ArgMin Operator Integration Example

Below is the complete example code.

#include <set>
#include <optional>
#include "ms_extension/all.h"

namespace custom {

/* 1. Infer output shape */
static ShapeVector InferArgMinShape(const ShapeVector &in_shape, int64_t dim, bool keep_dims) {
  const int64_t rank = static_cast<int64_t>(in_shape.size());
  if (rank == 0) {
    return in_shape;
  }

  int64_t axis = (dim < 0) ? (dim + rank) : dim;
  if (axis < 0 || axis >= rank) {
    MS_LOG(EXCEPTION) << "Infer shape failed";
  }

  ShapeVector out_shape;
  out_shape.reserve(keep_dims ? rank : rank - 1);

  for (int64_t i = 0; i < rank; ++i) {
    if (i == axis) {
      if (keep_dims) {
        out_shape.push_back(1);
      }
    } else {
      out_shape.push_back(in_shape[i]);
    }
  }

  return out_shape;
}

/* 2. Construct empty output tensor */
ms::Tensor GenResultTensor(const ms::Tensor &t, int64_t dim, bool keep_dim, ms::TypeId type_id) {
  ShapeVector in_shape = t.shape();
  ShapeVector out_shape = InferArgMinShape(in_shape, dim, keep_dim);
  return ms::Tensor(type_id, out_shape);
}

/* 3. Operator entry: called directly from Python */
ms::Tensor npu_arg_min(const ms::Tensor &x, int64_t dim, bool keep_dim) {
  auto result = GenResultTensor(x, dim, keep_dim, ms::TypeId::kNumberTypeInt64);
  auto runner = std::make_shared<ms::pynative::AclnnOpRunner>("ArgMin");
  runner->SetLaunchFunc(LAUNCH_ACLNN_FUNC(aclnnArgMin, x, dim, keep_dim, result));
  runner->Run({x}, {result});
  return result;
}
}  // namespace custom

/* 4. PYBIND11 interface definition */
PYBIND11_MODULE(MS_EXTENSION_NAME, m) { m.def("npu_arg_min", PYBOOST_CALLER(1, custom::npu_arg_min)); }

1. Infer Operator Output Info

auto y = GenResultTensor(x, axis, keep_dims);

This step creates the output tensor based on the operator's logic, using shape and type. For example, aclnnArgMin precomputes the output shape and type based on axis and keep_dims, and constructs an empty Tensor using ms::Tensor(dtype, shape). This tensor only allocates metadata and does not allocate device memory. AclnnOpRunner::Run will allocate device memory internally.

2. Create AclnnOpRunner

In Custom Operator Based on CustomOpBuilder, MindSpore provides the general custom operator integration class PyboostRunner. For aclnn operators, users can directly use the AclnnOpRunner class to create an object.

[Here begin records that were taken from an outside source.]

-- ==== Sys2Proof/Laws/Kept.lean ====
section
/-! SUPPORT. What a command can do, said once: a property of the state that does not look at the link, the sample, the
free values and the queue, and that each single effect of the part keeps, is kept by every command and every step. -/

namespace Sys2Proof.Machine

/-- A property of the state that each single effect of the part keeps. -/
structure Kept (P : State → Prop) : Prop where
  link : ∀ (s : State) k, P s → P { s with lkp := k }
  sample : ∀ (s : State) x, P s → P { s with sample := x }
  free : ∀ (s : State) n, P s → P { s with free := n }
  queue : ∀ (s : State) q, P s → P { s with pending := q }
  pin : ∀ (s : State) b, P s → P { s with nrstLow := b }
  reset : ∀ c n b (s : State), P (s.resetTo c n b)
  evaluate : ∀ (s : State), P s → P s.evaluate
  sampleInputs : ∀ lv (s : State), P s → P (s.sampleInputs lv)
  settlingEnd : ∀ (s : State), P s → P s.takeSettlingEnd
  latchSettlingEnd : ∀ n (s : State), P s → P (s.takeLatchSettlingEnd n)
  holdoffEnd : ∀ n (s : State), P s → P (s.takeHoldoffEnd n)
  step : ∀ d turn (s : State), s.stepDue = some d → P s → P (s.takeStep d turn)
  stepSpeed : ∀ d (s : State), s.stepDue = some d → P s → P (s.stepSpeed d)
  quadError : ∀ turn (s : State), s.quadDue = true → P s → P (s.takeQuadError turn)
  countQuad : ∀ (s : State), s.quadDue = true → P s → P s.countQuad
  indexEvent : ∀ turn (s : State), s.indexDue = true → P s → P (s.takeIndexEvent turn)
  refEdge : ∀ n (s : State), P s → P (s.takeRefEdge n)
  lcuEdge : ∀ n back (s : State), P s → P (s.takeLcuEdge n back)
  stall : ∀ (s : State), P s → P s.enterStall
  decay : ∀ (s : State), P s → P s.decay
  timer : ∀ back (s : State), s.timerDue = true → P s → P (s.takeTimer back)
  handOver : ∀ k (s : State), s.kindSendable k = true → P s → P (s.handOverKind k)
  setAxis : ∀ a (s : State), 8 ≤ a.cpr → a.cpr ≤ 65536 → s.rft.sync.state = .free → s.cts.active.conflicts a.cpr = false →
    s.cts.shadow.conflicts a.cpr = false → P s → P (s.setAxis a)
  positionSet : ∀ q (s : State), q.angle < s.pcu.axis.cpr → s.rft.sync.state = .free → P s → P (s.jump q)
  checks : ∀ c (s : State), 1 ≤ c.limit → c.limit ≤ 7 → P s → P { s with rft := { s.rft with configured := c } }
  seek : ∀ src p (s : State), u16At p 2 < s.pcu.axis.cpr → s.rft.sync.state ≠ .seeking → s.rsc.hasRoom = true → P s →
    P (s.startSeek src p)
  seekAbort : ∀ r c (s : State), s.rft.sync = .seeking r → P s → P (s.failSeek r .aborted c)
  release : ∀ (s : State), s.rft.sync.state = .locked ∨ s.rft.sync.state = .lost → P s → P (s.changeSync .free .release).bscLeft
  setSpeed : ∀ d m l (s : State), P s → P (s.setSpeed d m l)
  addWindow : ∀ t w (s : State), w.on < s.pcu.axis.cpr → w.off < s.pcu.axis.cpr → w.on ≠ w.off → s.bsc.commit = none →
    (∀ u ∈ (s.cts.shadow.tracks.get t).windows, w.overlaps u = false) →
    (s.cts.shadow.tracks.get t).windows.length < 16 → s.cts.shadow.pool < 64 → P s → P (s.addWindow t w)
  removeWindow : ∀ t i (s : State), i < (s.cts.shadow.tracks.get t).windows.length → s.bsc.commit = none → P s →
    P (s.removeWindow t i)
  clearTrack : ∀ t (s : State), s.bsc.commit = none → P s → P (s.clearTrack t)
  setParams : ∀ t l h (s : State), s.bsc.commit = none → P s → P (s.setParams t l h)
  revertShadow : ∀ (s : State), s.bsc.commit = none → P s → P s.revertShadow
  commitNow : ∀ (s : State), s.bsc.commit = none → P s → P s.swap
  startCommit : ∀ c (s : State), s.rft.sync.state = .locked → s.bsc.commit = none → s.rsc.hasRoom = true →
    (∀ p, c = .atPosition p → p < s.pcu.axis.cpr) → P s → P (s.startCommit c)
  cancelCommit : ∀ c (s : State), s.bsc.commit = some c → P s → P (s.cancelCommit c)
  setEnable : ∀ e (s : State), P s → P (State.evaluate { s with tev := { s.tev with enable := e } })
  setMode : ∀ t m f q b (s : State), P s → P ((s.setMode t m f q b).evaluate)
  configureLatch : ∀ n e m u f (s : State), P s → P (s.setLatch n ((s.lcu.latches.get n).configure e m u f))
  armLatch : ∀ n (s : State), (s.lcu.latches.get n).arm ≠ .off → P s →
    P (s.setLatch n { s.lcu.latches.get n with arm := .armed })
  dropCaptures : ∀ k (s : State), P s → P { s with lcu := { s.lcu with queue := s.lcu.queue.drop k } }
  reports : ∀ e n (s : State), P s → P { s with rsc := s.rsc.takenAll.configure e n s.tsu.timebase }
  taken : ∀ own mask (s : State), P s → P { s with rsc := s.rsc.taken own mask }
  order : ∀ code (s : State), P s → P { s with rsc := s.rsc.ordered code }
  grant : ∀ g (s : State), P s → P { s with rsc := { s.rsc with credit := grantCredit s.rsc.credit g } }
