/-- Settles O22. The index event ends the commit where it waits for it or for the kept arrival, by its turn before the loss
or with the lock kept; the quadrature error takes the lock, after the index event of its sample or before it. -/
theorem fieldEventsEndThePendingCommit : Obligations.FieldEventsEndThePendingCommit := by
  refine ⟨fun s turn r c hhigh hdue hsync hcommit => ?index, fun s turn r c hhigh hdue hsync hcommit => ?quad⟩
  case index =>
    have honly := s.takeIndexEvent_bscOnly turn
    have hwaits := State.rftIndex_waits (s := s.indexTaken) (r := r) hsync
    have hstate := State.rftIndex_inLock (s := s.indexTaken) (r := r) hsync
    have hc : s.indexTaken.rftIndex.bsc.commit = some c := hwaits.commit.trans hcommit
    refine ⟨s.takeIndexEvent turn, exec_indexEvent turn hhigh hdue, by simp, by simp, ?_, ?_⟩
    · rw [honly.same.rft]
      exact hstate.imp And.left And.left
    rw [honly.same.rft, honly.same.pcu]
    intro at' hat
    obtain rfl : at' = c.endsAt s.indexTaken.rftIndex.pcu.pos s.sample.arrival := by
      rw [hat]
      cases hpolicy : c.policy <;> simp [Commit.endsAt, hpolicy]
    refine ⟨fun p hends hturn => ?swapped, fun hlost hturn => ?abandoned, fun hlocked hends => ?waits⟩
    case swapped =>
      obtain ⟨hfirst, hlocked⟩ := State.indexTurn_swapped hc hends
      have hswapped : State.commitSwapped c p s.indexTaken.rftIndex (s.takeIndexEvent turn) := by
        cases turn with
        | eventFirst => exact hfirst
        | lossFirst => exact hlocked (hturn.resolve_left (by simp))
      obtain ⟨hcommit', hcts, hinFlight, hwaiting, htev⟩ := hwaits.swapped hswapped
      refine ⟨hcommit', congrArg Cts.active hcts, congrArg Cts.generation hcts, congrArg Cts.dirty hcts, hinFlight, hwaiting,
        htev.trans ?_⟩
      obtain ⟨-, htev'⟩ | ⟨-, htev'⟩ := hstate
      · show s.indexTaken.rftIndex.tev.clearMemories = _
        rw [htev', apply_ite Tev.clearMemories, Tev.clearMemories_clearMemories, ite_self]
        rfl
      · exact congrArg Tev.clearMemories htev'
    case abandoned =>
      obtain ⟨hfirst, hlast⟩ := State.indexTurn_abandoned hc (kept := s.sample.arrival) (by rw [hlost]; exact SyncState.noConfusion)
      have habandoned : State.commitAbandoned c s.indexTaken.rftIndex (s.takeIndexEvent turn) := by
        cases turn with
        | eventFirst => exact hfirst (hturn.resolve_right (by simp))
        | lossFirst => exact hlast
      obtain ⟨hcommit', hcts, hinFlight, hwaiting, htev⟩ := hwaits.abandoned habandoned
      obtain ⟨hlocked, -⟩ | ⟨-, htev'⟩ := hstate
      · simp [hlost] at hlocked
      · exact ⟨hcommit', hcts, hinFlight, hwaiting, htev.trans htev'⟩
    case waits =>
      have hsame : s.takeIndexEvent turn = s.indexTaken.rftIndex := by
        obtain ⟨hfirst, hlast⟩ := State.indexTurn_same hc hlocked hends
        cases turn with
        | eventFirst => exact hfirst
        | lossFirst => exact hlast
      obtain ⟨-, htev⟩ | ⟨hlost, -⟩ := hstate
      · rw [hsame]
        exact ⟨hc, hwaits.cts, hwaits.inFlight, hwaits.waiting, htev⟩
      · simp [hlost] at hlocked
  case quad =>
    have honly := State.takeQuadError_bscOnly hdue turn
    obtain ⟨-, -, hrft, htsu, -⟩ := s.quadTaken_keeps
    have hlost : s.quadTaken.rftQuad.rft = { s.rft with sync := .lost r, cause := .quadError } := by
      rw [(State.rftQuad_lockActs (x := s.quadTaken) (r := r) (hrft ▸ hsync)).rft_eq (.refl _), hrft]
    obtain ⟨hswapped, habandoned⟩ := State.takeQuadError_ends turn hdue hsync hcommit
    have hended : (s.takeQuadError turn).bsc.commit = none
        ∧ (s.takeQuadError turn).rsc.inFlight = s.rsc.inFlight - 1 := by
      by_cases hends : turn = .eventFirst ∧ s.indexFormed = true ∧ c.policy = .atIndex
      · exact ⟨(hswapped hends).commit, (hswapped hends).inFlight⟩
      · have := habandoned hends
        exact ⟨this.commit, this.inFlight⟩
    refine ⟨s.takeQuadError turn, exec_quadError (.take turn) hhigh hdue,
      honly.same.rft.trans ((s.quadLeft_rft turn).trans hlost), ?_, by simp, hended.2, fun hturn hindex hpolicy => ?_,
      fun hturn => ?_, ?_⟩
    · exact Bsc.eq_of_ended hended.1 (by simp)
    · obtain ⟨-, hcts, -, hwaiting, htev⟩ := hswapped ⟨hturn, hindex, hpolicy⟩
      exact ⟨congrArg Cts.active hcts, congrArg Cts.generation hcts, hwaiting, htev⟩
    · obtain ⟨-, hcts, -, hwaiting, htev⟩ := habandoned (by
        rintro ⟨hfirst, hindex, hpolicy⟩
        obtain h | h | ⟨q, h⟩ := hturn
        · simp [h] at hfirst
        · simp [h] at hindex
        · simp [h] at hpolicy)
      exact ⟨hcts, hwaiting, htev⟩
    · have hfound := honly.same.found.trans (s.quadLeft_found turn)
      simp only [Sample.found, Prod.mk.injEq] at hfound
      exact hfound.2.2.1

end Sys2Proof.Machine
end

section
/-! SUPPORT. A latch edge, taken by the RFT and by the LCU (R12, R16, R26, R27, R33, R122, R124 to R131). -/

namespace Sys2Proof.Machine

/-! ## The LCU's act (R124 to R126, R129 to R131) -/

theorem EdgeSel.selects_iff (e : EdgeSel) (k : EdgeKind) :
    e.selects k = true ↔ (e = .rise ∧ k = .rise) ∨ (e = .fall ∧ k = .fall) ∨ e = .both := by
  cases e <;> cases k <;> simp [EdgeSel.selects]

section
variable {l : Latch} {now : Word32} {k : EdgeKind}

theorem Latch.action_of_ignored (h : l.arm ≠ .armed ∨ l.edge.selects k = false) : l.action now k = .ignore := by
  unfold Latch.action
  cases harm : l.arm with
  | off => rfl
  | spent => rfl
  | armed => simp [h.resolve_left (not_not.mpr harm)]

theorem Latch.action_of_suppressed {since : Word32} (harm : l.arm = .armed) (hsel : l.edge.selects k = true)
    (hholdoff : l.holdoff = some since) (hrunning : (now - since).toNat < l.holdoffUs * 10) :
    l.action now k = .suppress := by
  simp [Latch.action, harm, hsel, Latch.holdoffRunning, hholdoff, elapsed, hrunning, -BitVec.toNat_sub]

theorem Latch.action_of_accepted (harm : l.arm = .armed) (hsel : l.edge.selects k = true)
    (hover : ∀ since, l.holdoff = some since → l.holdoffUs * 10 ≤ (now - since).toNat) :
    l.action now k = .capture := by
  have hstopped : l.holdoffRunning now = false := by
    cases hholdoff : l.holdoff with
    | none => simp [Latch.holdoffRunning, hholdoff]
    | some since =>
      rw [Latch.holdoffRunning, hholdoff]
      exact decide_eq_false (Nat.not_lt.mpr (hover since hholdoff))
  simp [Latch.action, harm, hsel, hstopped]

theorem Latch.accept_of_armed (harm : l.arm = .armed) : l.accept now = { l with
    holdoff := if l.holdoffUs = 0 then none else some now
    arm := if l.mode = .single then .spent else .armed } := by
  cases hmode : l.mode <;> simp [Latch.accept, hmode, harm]

end

section
variable {c : Lcu} {n : Fin 4} {k : EdgeKind} {now : Word32} (v : View)

theorem Lcu.takeEdge_of_ignored (h : (c.latches.get n).action now k = .ignore) : c.takeEdge n k now v = c := by
  simp [Lcu.takeEdge, h]

theorem Lcu.takeEdge_of_suppressed (h : (c.latches.get n).action now k = .suppress) : c.takeEdge n k now v =
    { c with latches := c.latches.set n {
        c.latches.get n with suppressed := satInc (c.latches.get n).suppressed } } := by
  simp [Lcu.takeEdge, h]

theorem Lcu.takeEdge_of_stored (h : (c.latches.get n).action now k = .capture) (hroom : c.queue.length < 32) :
    c.takeEdge n k now v =
      { latches := c.latches.set n ((c.latches.get n).accept now), queue := c.queue ++ [c.record n k now v], tally := 0 } := by
  simp [Lcu.takeEdge, h, Lcu.hasRoom, hroom]

theorem Lcu.takeEdge_of_lost (h : (c.latches.get n).action now k = .capture) (hfull : 32 ≤ c.queue.length) :
    c.takeEdge n k now v =
      { c with
        latches := c.latches.set n {
          (c.latches.get n).accept now with lost := satInc (c.latches.get n).lost }
        tally := satInc c.tally } := by
  simp [Lcu.takeEdge, h, Lcu.hasRoom, hfull]

theorem Lcu.captures_iff : c.captures n k now = true ↔ (c.latches.get n).action now k = .capture := decide_eq_true_iff

theorem Lcu.losesEdge_of_room (hroom : c.queue.length < 32) : c.losesEdge n k now = false := by
  simp [Lcu.losesEdge, Lcu.hasRoom, hroom]

theorem Lcu.losesEdge_of_full (h : (c.latches.get n).action now k = .capture) (hfull : 32 ≤ c.queue.length) :
    c.losesEdge n k now = true := by
  simp [Lcu.losesEdge, Lcu.captures, h, Lcu.hasRoom, hfull]

theorem Lcu.losesEdge_of_noCapture (h : (c.latches.get n).action now k ≠ .capture) : c.losesEdge n k now = false := by
  simp [Lcu.losesEdge, Lcu.captures, h]

end

theorem State.takeLcuEdge_of_edge {s : State} {n : Fin 4} {k : EdgeKind} (back : Nat) (h : s.sample.edges.get n = some k) :
    s.takeLcuEdge n back = { s with
      lcu := s.lcu.takeEdge n k s.tsu.timebase (s.viewAt (s.captureBack back))
      rsc := if s.lcu.losesEdge n k s.tsu.timebase then s.rsc.addFault .captureLost else s.rsc
      sample := { s.sample with
        edges := s.sample.edges.set n none
        reach := if s.lcu.captures n k s.tsu.timebase then s.captureBack back else s.sample.reach } } := by
  rw [State.takeLcuEdge, h]
  rfl

/-! ## The RFT's act (R16, R26, R27) -/

/-- The RFT's part of latch `n`'s edge is no longer to be taken. -/
def State.refTaken (n : Fin 4) (s : State) : State :=
  { s with sample := { s.sample with refEdges := s.sample.refEdges.set n none } }

/-- The edge of latch `n` that the RFT has still to take is the reference event of a seek (R26). -/
def State.refLocks (n : Fin 4) (s : State) : Prop :=
  ∃ r k, s.rft.sync = .seeking r ∧ r.source = .latch n ∧ s.sample.refEdges.get n = some k
    ∧ (r.edgeCode = 3 ∨ (r.edgeCode = 1 ∧ k = .rise) ∨ (r.edgeCode = 2 ∧ k = .fall))

section
variable {s : State} {n : Fin 4}

theorem State.takeRefEdge_of_lock {r : SeekRecord} {k : EdgeKind} (hopen : s.sample.inSample = true)
    (hsync : s.rft.sync = .seeking r) (hsource : r.source = .latch n) (hedge : s.sample.refEdges.get n = some k)
    (hsel : r.edgeCode = 3 ∨ (r.edgeCode = 1 ∧ k = .rise) ∨ (r.edgeCode = 2 ∧ k = .fall)) :
    s.takeRefEdge n = (s.refTaken n).lock r := by
  have hdue : s.referenceEventDue r = true := (State.referenceEventDue_iff hopen r).mpr (.inr ⟨n, k, hsource, hedge, hsel⟩)
  rw [State.takeRefEdge, hsync]
  exact if_pos ⟨hsource, hdue⟩
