-- ==== Sys2Proof/Machine/Bitwise.lean ====
section
/-! DEFINITION. Bitwise and shift instructions: not, and, andi.b, andi.w, orr, xor, shl, shli.b, shr, shri.b (44_bitwise_shift.md). -/

namespace Sys2Proof.Machine

/-- `not rd`: the complement over 16 bits (R150). -/
def execNot (rd : Slot) (s : State) : Outcome := .next (s.alu1 (fun a => a ^^^ 0xFFFF) rd)

/-- `and rd, rs` (R151). -/
def execAnd (rd rs : Slot) (s : State) : Outcome := .next (s.alu2 (· &&& ·) rd rs)

/-- `andi.b rd, u8`: the immediate is zero-extended (R152). -/
def execAndiB (rd : Slot) (k : Byte) (s : State) : Outcome := .next (s.aluImm (· &&& ·) rd (zext16 k))

/-- `andi.w rd, u16` (R153). -/
def execAndiW (rd : Slot) (k : Half) (s : State) : Outcome := .next (s.aluImm (· &&& ·) rd k)

/-- `orr rd, rs` (R154). -/
def execOrr (rd rs : Slot) (s : State) : Outcome := .next (s.alu2 (· ||| ·) rd rs)

/-- `xor rd, rs` (R155). -/
def execXor (rd rs : Slot) (s : State) : Outcome := .next (s.alu2 (· ^^^ ·) rd rs)

/-- `shl rd, rs` (R156). -/
def execShl (rd rs : Slot) (s : State) : Outcome := .next (s.alu2 shiftLeft rd rs)

/-- `shli.b rd, u8` (R157). -/
def execShliB (rd : Slot) (k : Byte) (s : State) : Outcome := .next (s.aluImm shiftLeft rd (zext16 k))

/-- `shr rd, rs`: logical (R158). -/
def execShr (rd rs : Slot) (s : State) : Outcome := .next (s.alu2 shiftRight rd rs)

/-- `shri.b rd, u8`: logical (R159). -/
def execShriB (rd : Slot) (k : Byte) (s : State) : Outcome := .next (s.aluImm shiftRight rd (zext16 k))

end Sys2Proof.Machine
end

auto runner = std::make_shared<ms::pynative::AclnnOpRunner>("ArgMin");

3. Call Interface to Execute Operator

runner->SetLaunchFunc(LAUNCH_ACLNN_FUNC(aclnnArgMin, x, axis, keep_dims, y));
runner->Run({x}, {y});

In LAUNCH_ACLNN_FUNC, pass the operator name, inputs, and outputs in order, and use SetLaunchFunc to set the launch function to the runner. Call the Run method, with inputs and outputs of type ms::Tensor.

4. Bind C++ Function to Python via pybind11

PYBIND11_MODULE(MS_EXTENSION_NAME, m) { m.def("npu_arg_min", PYBOOST_CALLER(1, custom::npu_arg_min)); }

npu_arg_min: Frontend interface name.
custom::npu_arg_min: Actual backend interface being called.
PYBOOST_CALLER: Takes the number of outputs and the backend interface.

5. Compile Custom Operator Using CustomOpBuilder

Save the above C++ code as argmin.cpp, then compile it using the Python CustomOpBuilder interface.

import mindspore as ms
import numpy as np

my_ops = CustomOpBuilder("my_custom", 'argmin.cpp', backend="Ascend").load()
x = np.random.randn(2, 3, 4, 5).astype(np.float32)
output = my_ops.npu_arg_min(ms.Tensor(x), 0, False)